Claranet Cyber Security is in the process of growing the governance, risk and compliance (GRC) team within the business. GRC team members work on a variety of clients ranging from smaller merchants to larger merchants and service providers. Work carried out by the GRC team can include; PCI DSS engagement (PCI DSS consultancy to full onsite PCI DSS assessment), ISO 27001 consultancy, Cyber Security Assessments and Risk Assessment work.
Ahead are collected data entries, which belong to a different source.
-- ==== Sys2Proof/Laws/State.lean ====
section
/-! SUPPORT. Laws of State: a register read after a register write, what the operations over registers leave of the other
parts, and what `State.finish`, with which every command ends, can do. -/

namespace Sys2Proof.Machine

@[simp] theorem getReg_setReg_self (s : State) (k : Nat) (v : Word) : (s.setReg k v).getReg k = v := by
  simp [State.getReg, State.setReg]

theorem getReg_setReg_ne {s : State} {k j : Nat} {v : Word} (h : j ≠ k) : (s.setReg k v).getReg j = s.getReg j := by
  simp [State.getReg, State.setReg, mget_mset_ne h]

theorem getReg_setReg (s : State) (k j : Nat) (v : Word) :
    (s.setReg k v).getReg j = if j = k then v else s.getReg j := by
  simp [State.getReg, State.setReg, mget_mset]

/-- A register read looks at the registers only. -/
theorem getReg_congr {s t : State} (h : t.regs = s.regs) (k : Nat) : t.getReg k = s.getReg k := by
  simp [State.getReg, h]

@[simp] theorem setReg_pwr (s : State) (k : Nat) (v : Word) : (s.setReg k v).pwr = s.pwr := rfl
@[simp] theorem setReg_time (s : State) (k : Nat) (v : Word) : (s.setReg k v).time = s.time := rfl
@[simp] theorem setReg_sup (s : State) (k : Nat) (v : Word) : (s.setReg k v).sup = s.sup := rfl
@[simp] theorem setReg_bitt (s : State) (k : Nat) (v : Word) : (s.setReg k v).bitt = s.bitt := rfl
@[simp] theorem setReg_nv (s : State) (k : Nat) (v : Word) : (s.setReg k v).nv = s.nv := rfl
@[simp] theorem setReg_tam (s : State) (k : Nat) (v : Word) : (s.setReg k v).tam = s.tam := rfl
@[simp] theorem setReg_fab (s : State) (k : Nat) (v : Word) : (s.setReg k v).fab = s.fab := rfl
@[simp] theorem setReg_heap (s : State) (k : Nat) (v : Word) : (s.setReg k v).heap = s.heap := rfl
@[simp] theorem setReg_xbar (s : State) (k : Nat) (v : Word) : (s.setReg k v).xbar = s.xbar := rfl
@[simp] theorem setReg_links (s : State) (k : Nat) (v : Word) : (s.setReg k v).links = s.links := rfl
@[simp] theorem setReg_dma (s : State) (k : Nat) (v : Word) : (s.setReg k v).dma = s.dma := rfl
@[simp] theorem setReg_net (s : State) (k : Nat) (v : Word) : (s.setReg k v).net = s.net := rfl
@[simp] theorem setReg_slu (s : State) (k : Nat) (v : Word) : (s.setReg k v).slu = s.slu := rfl
@[simp] theorem setReg_pans (s : State) (k : Nat) (v : Word) : (s.setReg k v).pans = s.pans := rfl
@[simp] theorem setReg_cmds (s : State) (k : Nat) (v : Word) : (s.setReg k v).cmds = s.cmds := rfl
@[simp] theorem setReg_sal (s : State) (k : Nat) (v : Word) : (s.setReg k v).sal = s.sal := rfl
@[simp] theorem setReg_pins (s : State) (k : Nat) (v : Word) : (s.setReg k v).pins = s.pins := rfl
@[simp] theorem setReg_test (s : State) (k : Nat) (v : Word) : (s.setReg k v).test = s.test := rfl
@[simp] theorem setReg_free (s : State) (k : Nat) (v : Word) : (s.setReg k v).free = s.free := rfl
@[simp] theorem setReg_pending (s : State) (k : Nat) (v : Word) : (s.setReg k v).pending = s.pending := rfl
@[simp] theorem setReg_sched (s : State) (k : Nat) (v : Word) : (s.setReg k v).sched = s.sched := rfl
@[simp] theorem setReg_pcie (s : State) (k : Nat) (v : Word) : (s.setReg k v).pcie = s.pcie := rfl
@[simp] theorem setReg_mesh (s : State) (k : Nat) (v : Word) : (s.setReg k v).mesh = s.mesh := rfl
@[simp] theorem setReg_sent (s : State) (k : Nat) (v : Word) : (s.setReg k v).sent = s.sent := rfl
@[simp] theorem wr_pwr (s : State) (r : Reg) (u : Nat) (v : Word) (k : Nat) : (s.wr r u v k).pwr = s.pwr := rfl
@[simp] theorem wr_time (s : State) (r : Reg) (u : Nat) (v : Word) (k : Nat) : (s.wr r u v k).time = s.time := rfl
@[simp] theorem wr_sup (s : State) (r : Reg) (u : Nat) (v : Word) (k : Nat) : (s.wr r u v k).sup = s.sup := rfl
@[simp] theorem wr_bitt (s : State) (r : Reg) (u : Nat) (v : Word) (k : Nat) : (s.wr r u v k).bitt = s.bitt := rfl
@[simp] theorem wr_nv (s : State) (r : Reg) (u : Nat) (v : Word) (k : Nat) : (s.wr r u v k).nv = s.nv := rfl
@[simp] theorem wr_tam (s : State) (r : Reg) (u : Nat) (v : Word) (k : Nat) : (s.wr r u v k).tam = s.tam := rfl
@[simp] theorem wr_fab (s : State) (r : Reg) (u : Nat) (v : Word) (k : Nat) : (s.wr r u v k).fab = s.fab := rfl
@[simp] theorem wr_heap (s : State) (r : Reg) (u : Nat) (v : Word) (k : Nat) : (s.wr r u v k).heap = s.heap := rfl
@[simp] theorem wr_xbar (s : State) (r : Reg) (u : Nat) (v : Word) (k : Nat) : (s.wr r u v k).xbar = s.xbar := rfl
@[simp] theorem wr_links (s : State) (r : Reg) (u : Nat) (v : Word) (k : Nat) : (s.wr r u v k).links = s.links := rfl
@[simp] theorem wr_dma (s : State) (r : Reg) (u : Nat) (v : Word) (k : Nat) : (s.wr r u v k).dma = s.dma := rfl
@[simp] theorem wr_net (s : State) (r : Reg) (u : Nat) (v : Word) (k : Nat) : (s.wr r u v k).net = s.net := rfl
@[simp] theorem wr_slu (s : State) (r : Reg) (u : Nat) (v : Word) (k : Nat) : (s.wr r u v k).slu = s.slu := rfl
@[simp] theorem wr_pans (s : State) (r : Reg) (u : Nat) (v : Word) (k : Nat) : (s.wr r u v k).pans = s.pans := rfl
@[simp] theorem wr_cmds (s : State) (r : Reg) (u : Nat) (v : Word) (k : Nat) : (s.wr r u v k).cmds = s.cmds := rfl
@[simp] theorem wr_sal (s : State) (r : Reg) (u : Nat) (v : Word) (k : Nat) : (s.wr r u v k).sal = s.sal := rfl
@[simp] theorem wr_pins (s : State) (r : Reg) (u : Nat) (v : Word) (k : Nat) : (s.wr r u v k).pins = s.pins := rfl
@[simp] theorem wr_test (s : State) (r : Reg) (u : Nat) (v : Word) (k : Nat) : (s.wr r u v k).test = s.test := rfl
@[simp] theorem wr_free (s : State) (r : Reg) (u : Nat) (v : Word) (k : Nat) : (s.wr r u v k).free = s.free := rfl
@[simp] theorem wr_pending (s : State) (r : Reg) (u : Nat) (v : Word) (k : Nat) : (s.wr r u v k).pending = s.pending := rfl
@[simp] theorem wr_sched (s : State) (r : Reg) (u : Nat) (v : Word) (k : Nat) : (s.wr r u v k).sched = s.sched := rfl
@[simp] theorem wr_pcie (s : State) (r : Reg) (u : Nat) (v : Word) (k : Nat) : (s.wr r u v k).pcie = s.pcie := rfl
@[simp] theorem wr_mesh (s : State) (r : Reg) (u : Nat) (v : Word) (k : Nat) : (s.wr r u v k).mesh = s.mesh := rfl
@[simp] theorem wr_sent (s : State) (r : Reg) (u : Nat) (v : Word) (k : Nat) : (s.wr r u v k).sent = s.sent := rfl
@[simp] theorem setHdr_pwr (s : State) (g i : Nat) (v : Word) : (s.setHdr g i v).pwr = s.pwr := rfl
@[simp] theorem setHdr_time (s : State) (g i : Nat) (v : Word) : (s.setHdr g i v).time = s.time := rfl
@[simp] theorem setHdr_sup (s : State) (g i : Nat) (v : Word) : (s.setHdr g i v).sup = s.sup := rfl
@[simp] theorem setHdr_bitt (s : State) (g i : Nat) (v : Word) : (s.setHdr g i v).bitt = s.bitt := rfl
@[simp] theorem setHdr_nv (s : State) (g i : Nat) (v : Word) : (s.setHdr g i v).nv = s.nv := rfl
@[simp] theorem setHdr_tam (s : State) (g i : Nat) (v : Word) : (s.setHdr g i v).tam = s.tam := rfl
@[simp] theorem setHdr_fab (s : State) (g i : Nat) (v : Word) : (s.setHdr g i v).fab = s.fab := rfl
@[simp] theorem setHdr_heap (s : State) (g i : Nat) (v : Word) : (s.setHdr g i v).heap = s.heap := rfl
@[simp] theorem setHdr_xbar (s : State) (g i : Nat) (v : Word) : (s.setHdr g i v).xbar = s.xbar := rfl
@[simp] theorem setHdr_links (s : State) (g i : Nat) (v : Word) : (s.setHdr g i v).links = s.links := rfl
@[simp] theorem setHdr_dma (s : State) (g i : Nat) (v : Word) : (s.setHdr g i v).dma = s.dma := rfl
@[simp] theorem setHdr_net (s : State) (g i : Nat) (v : Word) : (s.setHdr g i v).net = s.net := rfl
@[simp] theorem setHdr_slu (s : State) (g i : Nat) (v : Word) : (s.setHdr g i v).slu = s.slu := rfl
@[simp] theorem setHdr_pans (s : State) (g i : Nat) (v : Word) : (s.setHdr g i v).pans = s.pans := rfl
@[simp] theorem setHdr_cmds (s : State) (g i : Nat) (v : Word) : (s.setHdr g i v).cmds = s.cmds := rfl
@[simp] theorem setHdr_sal (s : State) (g i : Nat) (v : Word) : (s.setHdr g i v).sal = s.sal := rfl
@[simp] theorem setHdr_pins (s : State) (g i : Nat) (v : Word) : (s.setHdr g i v).pins = s.pins := rfl
@[simp] theorem setHdr_test (s : State) (g i : Nat) (v : Word) : (s.setHdr g i v).test = s.test := rfl
@[simp] theorem setHdr_free (s : State) (g i : Nat) (v : Word) : (s.setHdr g i v).free = s.free := rfl
@[simp] theorem setHdr_pending (s : State) (g i : Nat) (v : Word) : (s.setHdr g i v).pending = s.pending := rfl
@[simp] theorem setHdr_sched (s : State) (g i : Nat) (v : Word) : (s.setHdr g i v).sched = s.sched := rfl
@[simp] theorem setHdr_pcie (s : State) (g i : Nat) (v : Word) : (s.setHdr g i v).pcie = s.pcie := rfl
@[simp] theorem setHdr_mesh (s : State) (g i : Nat) (v : Word) : (s.setHdr g i v).mesh = s.mesh := rfl
@[simp] theorem setHdr_sent (s : State) (g i : Nat) (v : Word) : (s.setHdr g i v).sent = s.sent := rfl
@[simp] theorem raise_pwr (s : State) (g i : Nat) : (s.raise g i).pwr = s.pwr := rfl
@[simp] theorem raise_time (s : State) (g i : Nat) : (s.raise g i).time = s.time := rfl
@[simp] theorem raise_sup (s : State) (g i : Nat) : (s.raise g i).sup = s.sup := rfl
@[simp] theorem raise_bitt (s : State) (g i : Nat) : (s.raise g i).bitt = s.bitt := rfl
@[simp] theorem raise_nv (s : State) (g i : Nat) : (s.raise g i).nv = s.nv := rfl
@[simp] theorem raise_tam (s : State) (g i : Nat) : (s.raise g i).tam = s.tam := rfl
@[simp] theorem raise_fab (s : State) (g i : Nat) : (s.raise g i).fab = s.fab := rfl
@[simp] theorem raise_heap (s : State) (g i : Nat) : (s.raise g i).heap = s.heap := rfl
@[simp] theorem raise_xbar (s : State) (g i : Nat) : (s.raise g i).xbar = s.xbar := rfl
@[simp] theorem raise_links (s : State) (g i : Nat) : (s.raise g i).links = s.links := rfl
@[simp] theorem raise_dma (s : State) (g i : Nat) : (s.raise g i).dma = s.dma := rfl
@[simp] theorem raise_net (s : State) (g i : Nat) : (s.raise g i).net = s.net := rfl
@[simp] theorem raise_slu (s : State) (g i : Nat) : (s.raise g i).slu = s.slu := rfl
@[simp] theorem raise_pans (s : State) (g i : Nat) : (s.raise g i).pans = s.pans := rfl
@[simp] theorem raise_cmds (s : State) (g i : Nat) : (s.raise g i).cmds = s.cmds := rfl
@[simp] theorem raise_sal (s : State) (g i : Nat) : (s.raise g i).sal = s.sal := rfl
@[simp] theorem raise_pins (s : State) (g i : Nat) : (s.raise g i).pins = s.pins := rfl
@[simp] theorem raise_test (s : State) (g i : Nat) : (s.raise g i).test = s.test := rfl
@[simp] theorem raise_free (s : State) (g i : Nat) : (s.raise g i).free = s.free := rfl
@[simp] theorem raise_pending (s : State) (g i : Nat) : (s.raise g i).pending = s.pending := rfl
@[simp] theorem raise_sched (s : State) (g i : Nat) : (s.raise g i).sched = s.sched := rfl
@[simp] theorem raise_pcie (s : State) (g i : Nat) : (s.raise g i).pcie = s.pcie := rfl
@[simp] theorem raise_mesh (s : State) (g i : Nat) : (s.raise g i).mesh = s.mesh := rfl
@[simp] theorem raise_sent (s : State) (g i : Nat) : (s.raise g i).sent = s.sent := rfl

/-- What `signal` with `State.msixSend` can do: it adds to what was sent and may set an MSI-X pending bit. -/
theorem signal_spec (s0 s1 : State) : ∃ pba sent, signal State.msixSend s0 s1
      = { s1 with pcie := { s1.pcie with pba := pba }, sent := sent } ∧ s1.sent <:+ sent := by
  unfold signal
  dsimp only
  split
  · exact ⟨s1.pcie.pba, s1.sent, rfl, List.suffix_refl _⟩
  · split
    · unfold State.msixSend
      dsimp only
      split
      · exact ⟨s1.pcie.pba, _, rfl, List.suffix_cons _ _⟩
      · split
        · exact ⟨_, _, rfl, List.suffix_cons _ _⟩
        · split
          · exact ⟨s1.pcie.pba, _, rfl, (List.suffix_cons _ _).trans (List.suffix_cons _ _)⟩
          · exact ⟨s1.pcie.pba, _, rfl, List.suffix_cons _ _⟩
    · exact ⟨s1.pcie.pba, _, rfl, List.suffix_cons _ _⟩

/-- A second write of a register replaces the first. -/
@[simp] theorem setReg_setReg (s : State) (k : Nat) (v w : Word) : (s.setReg k v).setReg k w = s.setReg k w := by
  simp [State.setReg]
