-- ==== Sys2Proof/Tests/Slice0.lean ====
section
/-!
SUPPORT. Tests: small states for the witnesses, one witness for each clause of a statement that has hypotheses, the
ill-formed commands that `Instr.wf` refuses, and the spec's own worked examples.
-/

set_option Elab.async false
set_option linter.unusedVariables false
set_option linter.unreachableTactic false
set_option linter.unusedTactic false

namespace Sys2Proof.Machine

/-- A machine that runs: supplies, reset pins, both supervisors, no image. -/
def up : State :=
  { pwr := { porPin := true, porN := true, feedA := true, feedB := true, load := some .a, started := 0xFF, railOk := 0xFF
             coreUp := true, coreReady := true, state := .run, rows := 16 }
    sup := { sv0 := .active, sv1 := .standby, ready := true } }

/-- An image's bytes from words at byte offsets. -/
def imageOf (ws : List (Nat × Word)) : Memory := ws.foldl (fun m w => m.setWord w.1 w.2) []

/-- A running image in which unit 5 owns slot 3 of pseudo-channel 0. -/
def heapImage : Memory :=
  imageOf [(8, 0x20000), (0x100, 0x0100000000000000), (0x108, 0x1000), (0x120, 0x0200000000000000), (0x128, 0x2000),
    (0x1028, 0x1000000), (0x2040, 0x1005000000000000)]

/-- Controller 0 serves, and one part of an access waits at pseudo-channel 0 as transaction 4: a write of some bytes, or a read. -/
def openAt (w : Bool) (len : Nat) (merge : Option (List Byte)) : State :=
  let q : HReq := { txn := 4, qos := 0, write := w, parts := [{ addr := 64, lo := 0, len := len, data := if w then List.replicate len 7 else []
                                                                merge := merge }] }
  { up with time := { pos := 768 }, heap := { ctrl := [(0, { state := .ready })], pch := [(0, { queue := [q] })] }
            xbar := { txns := [(4, some { master := 2, secure := false, write := w, addr := 64, len := 64, data := List.replicate 64 (if w then 7 else 0)
                                          qos := 0, waited := 0, port := 0, gen := some 0, left := 1, resp := none, origin := .outside })] } }

/-- A running image whose quad 0 expects stream 0, bound to slot 0 of unit 0, and the sums of pan row 0. -/
def linkImage : Memory :=
  imageOf [(8, 0x20000), (0x100, 0x0700000000000000), (0x108, 0x1000), (0x120, 0x0400000000000000), (0x128, 0x2000),
    (0x1000, 2), (0x1008, 1), (0x1040, 0x1000000000000000), (0x1048, 0x2000000000000000), (0x2000, 1), (0x2008, 1),
    (0x2040, 0x2000000000000000)]

/-- A running image whose only section is quad 7's transmit map: slot 2 of quad 7 itself. -/
def txImage : Memory :=
  imageOf [(8, 0x10000), (0x100, 0x0200000000000000), (0x108, 0x1000), (0x1000, 0x0300000000000007), (0x1040, 0x0000100700000000)]

/-- A cell of a type with all else zero, its CRC in place. -/
def cellOf (type : Nat) : List Word := sealCell (word (at_ 60 type) :: List.replicate 31 0) false

/-- Quad 7's link is up at its slot 2, with an exported cell of row 0 to send. -/
def txAt : State :=
  { up with time := { pos := 512 }, sched := { run := some 0, image0 := txImage }, regs := [(R.LINK_STAT.key 7, 0x20005)]
            pans := { row := [(0, { exq := [(0, 7, cellOf 5)] })] } }

/-- A running image that binds unit 3 with P = 2: stream 0 to slot 2 with a span of 1,024 samples, `LAG` 0, a pond. -/
def sluImage : Memory :=
  imageOf [(8, 0x10000), (0x100, 0x0400000000000000), (0x108, 0x1000), (0x1000, 4), (0x1008, 8),
    (0x1040, 0x1010000000000000), (0x1048, 0x2000200000040000), (0x1050, 0x3000000000000000), (0x1058, 0x4000000000000000)]

/-- A running image whose unit 3 resamples with a step of 1. -/
def rsImage : Memory :=
  imageOf [(8, 0x10000), (0x100, 0x0400000000000000), (0x108, 0x1000), (0x1000, 3), (0x1008, 8),
    (0x1040, 0x1000000000000000), (0x1048, 0x3000000000000000), (0x1050, 0x5000000100000000)]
Additional, bespoke pieces of work can also be carried out to cater for client's individual needs. The GRC team may also support other Claranet units' efforts where there are some cross-selling opportunities.

As a Security Consultant within the Claranet Cyber Security GRC team, your primary role will be delivering GRC consultancy to our clients which depending on experience and certifications can include, but not limited to; PCI DSS related consultancy, ISO27001 consultancy and auditing, Cyber Security Assessments, Policy & Procedure Reviews and Data Protection Consultancy. You will compose your findings into a concise report and interact closely with clients to help articulate advice and guidance contained within the final reports. Working within other GRC area's may also be expected new service offerings are developed.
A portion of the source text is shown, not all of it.